-- ==== Sys2Proof/Machine/Interface.lean ====
section
/-! DEFINITION. The io_ports command interface (44_interface.md): NOP, RDREG and its read-only register map. -/

namespace Sys2Proof.Machine

/-- NOP (R181). -/
def execNop (s : State) : Result := respond false 0 s

/-- `RegRead(i)`, the register index space (20_memory.md R50, 44_interface.md R182). No index reads `cnt` or
`deb_since`. -/
def regRead {cw tw : Nat} (idx : Nat) (b : Block cw tw) : Option Word :=
  match idx with
  | 0 => some (statusWord b)
  | 1 => some (b.snap.a.signExtend 32)
  | 2 => some (b.snap.b.signExtend 32)
  | 3 => some (motorWord b.motor.a)
  | 4 => some (motorWord b.motor.b)
  | 5 => some (b.servoAngle.setWidth 32)
  | 6 => some (b.time.setWidth 32)
  | _ => none

/-- RDREG (R182): an unassigned index is the error BAD_REG (60_exceptions.md R205). -/
def execRdreg (idx : Nat) (s : State) : Result :=
  match regRead idx s.block with
  | some w => respond false w s
  | none => raiseError .badReg s

end Sys2Proof.Machine
end

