-- ==== Sys2Proof/Machine/Dispatch.lean ====
section
/-! DEFINITION. The meaning of each command, one arm per constructor of Instr. -/

namespace Sys2Proof.Machine

def exec (i : Instr) (s : State) : Host.Outcome State Fault Refusal :=
  match i with
  | .nop => Sys2Proof.Machine.execNop s
  | .encReset sel => Sys2Proof.Machine.execEncReset sel s
  | .encSnap sel => Sys2Proof.Machine.execEncSnap sel s
  | .drive ch dir inv mag => Sys2Proof.Machine.execDrive ch dir inv mag s
  | .stop ch => Sys2Proof.Machine.execStop ch s
  | .servoSet angle => Sys2Proof.Machine.execServoSet angle s
  | .debPoll => Sys2Proof.Machine.execDebPoll s
  | .debClear => Sys2Proof.Machine.execDebClear s
  | .rdreg idx => Sys2Proof.Machine.execRdreg idx s

end Sys2Proof.Machine
end

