-- ==== Sys2Proof/Machine/Ports.lean ====
section
/-! DEFINITION. The output ports (10_state.md R34 to R36): what the pins carry, as a function of the state a step
leaves. The phase of a carrier is not observed (41_motor.md R128, 42_servo.md R143). -/

namespace Sys2Proof.Machine

/-- The three output pins of a motor channel (10_state.md R34). -/
structure MotorPort where
  in1 : Bool
  in2 : Bool
  /-- the high fraction of the pulse train (41_motor.md R128) -/
  high : Rat
  deriving DecidableEq, Repr

/-- Every output port of the block. -/
structure Ports where
  motor : Pair MotorPort
  /-- the frequency of both motor pulse trains, PWM_FREQ (41_motor.md R128) -/
  carrier : Rat
  /-- the width of the servo pulse of the current frame, none while the pin is held low (42_servo.md R143) -/
  servoPwm : Option Rat
  /-- the frame period of the servo output, SERVO_PERIOD (42_servo.md R143) -/
  servoFrame : Rat
  /-- SW_STABLE (10_state.md R36) -/
  swStable : Bool
  deriving DecidableEq, Repr

/-- The duty fraction `duty / MAX_INTENSITY` (41_motor.md R128). -/
def motorPort (maxIntensity : Nat) (m : Motor) : MotorPort where
  in1 := m.in1
  in2 := m.in2
  high := (m.duty.toNat : Rat) / (maxIntensity : Rat)

/-- SERVO_PWM: low while disabled, else the pulse of the current frame (10_state.md R35, 42_servo.md R143). -/
def servoPort (servoEn : Bool) (frameAngle : Option (BitVec 8)) : Option Rat :=
  if servoEn then frameAngle.map (pulseWidth Config.servoMinPulse Config.servoMaxPulse) else none

/-- The output ports after a step (10_state.md R34 to R36). -/
def ports (s : State) : Ports where
  motor := ⟨motorPort Config.maxIntensity s.block.motor.a, motorPort Config.maxIntensity s.block.motor.b⟩
  carrier := Config.pwmFreq
  servoPwm := servoPort s.block.servoEn s.frameAngle
  servoFrame := Config.servoPeriod
  swStable := s.block.debStable

end Sys2Proof.Machine
end

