-- ==== Sys2Proof/Safety.lean ====
section
/-! DEFINITION. What claims about runs are stated in: the safety properties of the outputs (41_motor.md R129), the
observations of 00_scope.md R14, and the premises on the environment and the controller that
70_reset_and_hazards.md and 93_implementation_defined.md name. -/

namespace Sys2Proof.Machine

/-! ### Safe outputs -/

/-- The outputs of one motor channel are safe: never both direction pins, and the duty within its bound
(10_state.md R23, R24). -/
def Motor.Safe (maxIntensity : Nat) (m : Motor) : Prop :=
  ¬ (m.in1 = true ∧ m.in2 = true) ∧ m.duty.toNat ≤ maxIntensity

/-- The invariants the spec states of every reachable state (10_state.md R23 to R26, 41_motor.md R129), with those of
the servo output they carry along (42_servo.md R143). -/
structure State.Safe (s : State) : Prop where
  motor : ∀ c, (s.block.motor.get c).Safe Config.maxIntensity
  servo : s.block.servoAngle.toNat ≤ 180
  servoOff : s.block.servoEn = false → s.block.servoAngle = 0
  frame : ∀ a, s.frameAngle = some a → a.toNat ≤ 180 ∧ s.block.servoEn = true

/-! ### Observations (00_scope.md R14) -/

/-- The command word an event presents to the block. -/
def Event.word (e : Event) : Option Word :=
  match e with
  | .command w => some w
  | .link bytes => wordOfBytes bytes
  | .encEdge _ | .encBurst _ _ | .phaseA _ _ | .phaseB _ _ | .switchLevel _ | .tick | .servoFrame | .reset => none

/-- The command an event makes the block execute. -/
def Event.instr (e : Event) : Option Instr :=
  match e.word with
  | some w => match decode w with
    | .ok i => some i
    | .error _ => none
  | none => none

/-- What can be observed of one step: the command and its response, and the output ports after it. The live counters,
`deb_last` and `deb_since` are not read (10_state.md R40). -/
structure Observation where
  command : Option Word
  response : Option Response
  out : Ports
  deriving DecidableEq, Repr

/-- The observations of the first n steps. -/
def observations : Nat → State → List Observation
  | 0, _ => []
  | n + 1, s =>
    match step s with
    | .next t => ⟨s.schedule.head?.bind Event.word, t.resp, ports t⟩ :: observations n t
    | .fault _ => []
    | .refused _ => []

/-- The responses among the first n steps, in order. -/
def responses (n : Nat) (s : State) : List Response := (observations n s).filterMap Observation.response

/-- The falling event of a DEB_POLL response, bit 1 (43_debounce.md R162). -/
def reportsFall (r : Response) : Bool := r.data.getLsbD 1

/-- The rising event of a DEB_POLL response, bit 2 (43_debounce.md R162). -/
def reportsRise (r : Response) : Bool := r.data.getLsbD 2

/-- How many polls of the first n steps report an event of the given kind. -/
def eventCount (reports : Response → Bool) : Nat → State → Nat
  | 0, _ => 0
  | n + 1, s =>
    match step s with
    | .next t =>
      (if s.schedule.head?.bind Event.instr = some .debPoll ∧ t.resp.any reports = true then 1 else 0) +
        eventCount reports n t
    | .fault _ => 0
    | .refused _ => 0

/-! ### Premises -/

/-- The event is a step of the block: not a link transfer of a partial word (20_memory.md R53). -/
def Event.isStep (e : Event) : Bool :=
  match e with
  | .link bytes => decide (bytes.length = 4)
  | .command _ | .encEdge _ | .encBurst _ _ | .phaseA _ _ | .phaseB _ _ | .switchLevel _ | .tick | .servoFrame
  | .reset => true

/-- The event is no burst of edges of channel c closer than MIN_EDGE_INTERVAL (70_reset_and_hazards.md R234). -/
def Event.spacedFor (c : Channel) (e : Event) : Bool :=
  match e with
  | .encBurst d _ => decide (d ≠ c)
  | .command _ | .link _ | .encEdge _ | .phaseA _ _ | .phaseB _ _ | .switchLevel _ | .tick | .servoFrame
  | .reset => true

/-- The event resets the counter of channel c: `Reset`, or an ENC_RESET that selects c (10_state.md R39). -/
def Event.clears (c : Channel) (e : Event) : Bool :=
  match e, e.instr with
  | .reset, _ => true
  | _, some (.encReset sel) => selects sel c
  | _, _ => false

/-- The event snapshots channel c (10_state.md R39). -/
def Event.snapshots (c : Channel) (e : Event) : Bool :=
  match e.instr with
  | some (.encSnap sel) => selects sel c
  | _ => false

/-- The A-phase level of channel c after an event. -/
def Event.levelAfter (c : Channel) (level : Bool) (e : Event) : Bool :=
  match e with
  | .phaseA d v => if d = c then v else level
  | _ => level

/-- How many `EncEdge(c)` steps an event stands for, given the A-phase level before it (40_counter.md R100, R101). A
burst stands for no definite number and counts none here: `Event.spacedFor` excludes it. -/
def Event.edges (c : Channel) (level : Bool) (e : Event) : Nat :=
  match e with
  | .encEdge d => if d = c then 1 else 0
  | .phaseA d v => if d = c ∧ edgeSelected Config.edgeMode level v = true then 1 else 0
  | _ => 0

/-- The number of `EncEdge(c)` steps among a list of events (40_counter.md R107). -/
def edgesIn (c : Channel) : Bool → List Event → Nat
  | _, [] => 0
  | level, e :: es => e.edges c level + edgesIn c (e.levelAfter c level) es

/-- The event leaves the switch at level r and the debouncer to its polls: no other switch level, no `Reset`, no
DEB_CLEAR. -/
def Event.holdsSwitch (r : Bool) (e : Event) : Bool :=
  match e, e.instr with
  | .switchLevel v, _ => v == r
  | .reset, _ => false
  | _, some .debClear => false
  | _, _ => true

/-- The raw switch level after an event. -/
def Event.rawAfter (level : Bool) (e : Event) : Bool :=
  match e with
  | .switchLevel v => v
  | _ => level

/-- The event returns the debouncer to its reset state: `Reset` or DEB_CLEAR (10_state.md R39). -/
def Event.clearsDebouncer (e : Event) : Bool :=
  match e, e.instr with
  | .reset, _ => true
  | _, some .debClear => true
  | _, _ => false

/-- Every poll of a list of events samples r, the raw level being `level` before them, and no event returns the
debouncer to its reset state (43_debounce.md R165). Between polls the level may move. -/
def pollsSample (r : Bool) : Bool → List Event → Bool
  | _, [] => true
  | level, e :: es =>
    !e.clearsDebouncer && (decide (e.instr ≠ some .debPoll) || level == r) && pollsSample r (e.rawAfter level) es

/-- Some poll of a list of events comes `window` or more ticks after a start, `since` ticks having passed before
them (43_debounce.md R166). -/
def pollDue (window : Nat) : Nat → List Event → Bool
  | _, [] => false
  | since, e :: es =>
    (decide (e.instr = some .debPoll) && decide (window ≤ since)) ||
      pollDue window (if e = .tick then since + 1 else since) es

/-- The number of `Tick` steps among a list of events. -/
def ticksIn (es : List Event) : Nat := es.countP (· = .tick)

/-- Consecutive polls stay fewer than 2^TIME_W − DEBOUNCE_W ticks apart (70_reset_and_hazards.md R236), `since` ticks
having passed since the last. -/
def pollsInTime (bound : Nat) : Nat → List Event → Bool
  | _, [] => true
  | since, e :: es =>
    if e = .tick then decide (since + 1 < bound) && pollsInTime bound (since + 1) es
    else if e.instr = some .debPoll then pollsInTime bound 0 es
    else pollsInTime bound since es

/-- No command of the run is answered with an error (93_implementation_defined.md I8). -/
def NoErrorResponse (n : Nat) (s : State) : Prop := ∀ r ∈ responses n s, r.err = false

/-- The caller keeps the servo in its safe sub-range (42_servo.md R142). -/
def Event.servoInRange (e : Event) : Bool :=
  match e.instr with
  | some (.servoSet angle) => decide ((Config.minAngle : Int) ≤ angle) && decide (angle ≤ (Config.maxAngle : Int))
  | _ => true

/-- Weak fairness of the time base and the controller on an infinite order of steps (00_scope.md R16). -/
def WeaklyFair (order : Nat → Event) : Prop :=
  (∀ n, ∃ m, n ≤ m ∧ order m = .tick) ∧ (∀ n, ∃ m, n ≤ m ∧ (order m).word.isSome = true)

end Sys2Proof.Machine
end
_ _ _ _ _
### What you need to do
The answer must consist of every line in the records above that contains the word "servoSet".

### Reply to the task
  | .servoSet angle => Sys2Proof.Machine.execServoSet angle s
  | some (.servoSet angle) => decide ((Config.minAngle : Int) ≤ angle) && decide (angle ≤ (Config.maxAngle : Int))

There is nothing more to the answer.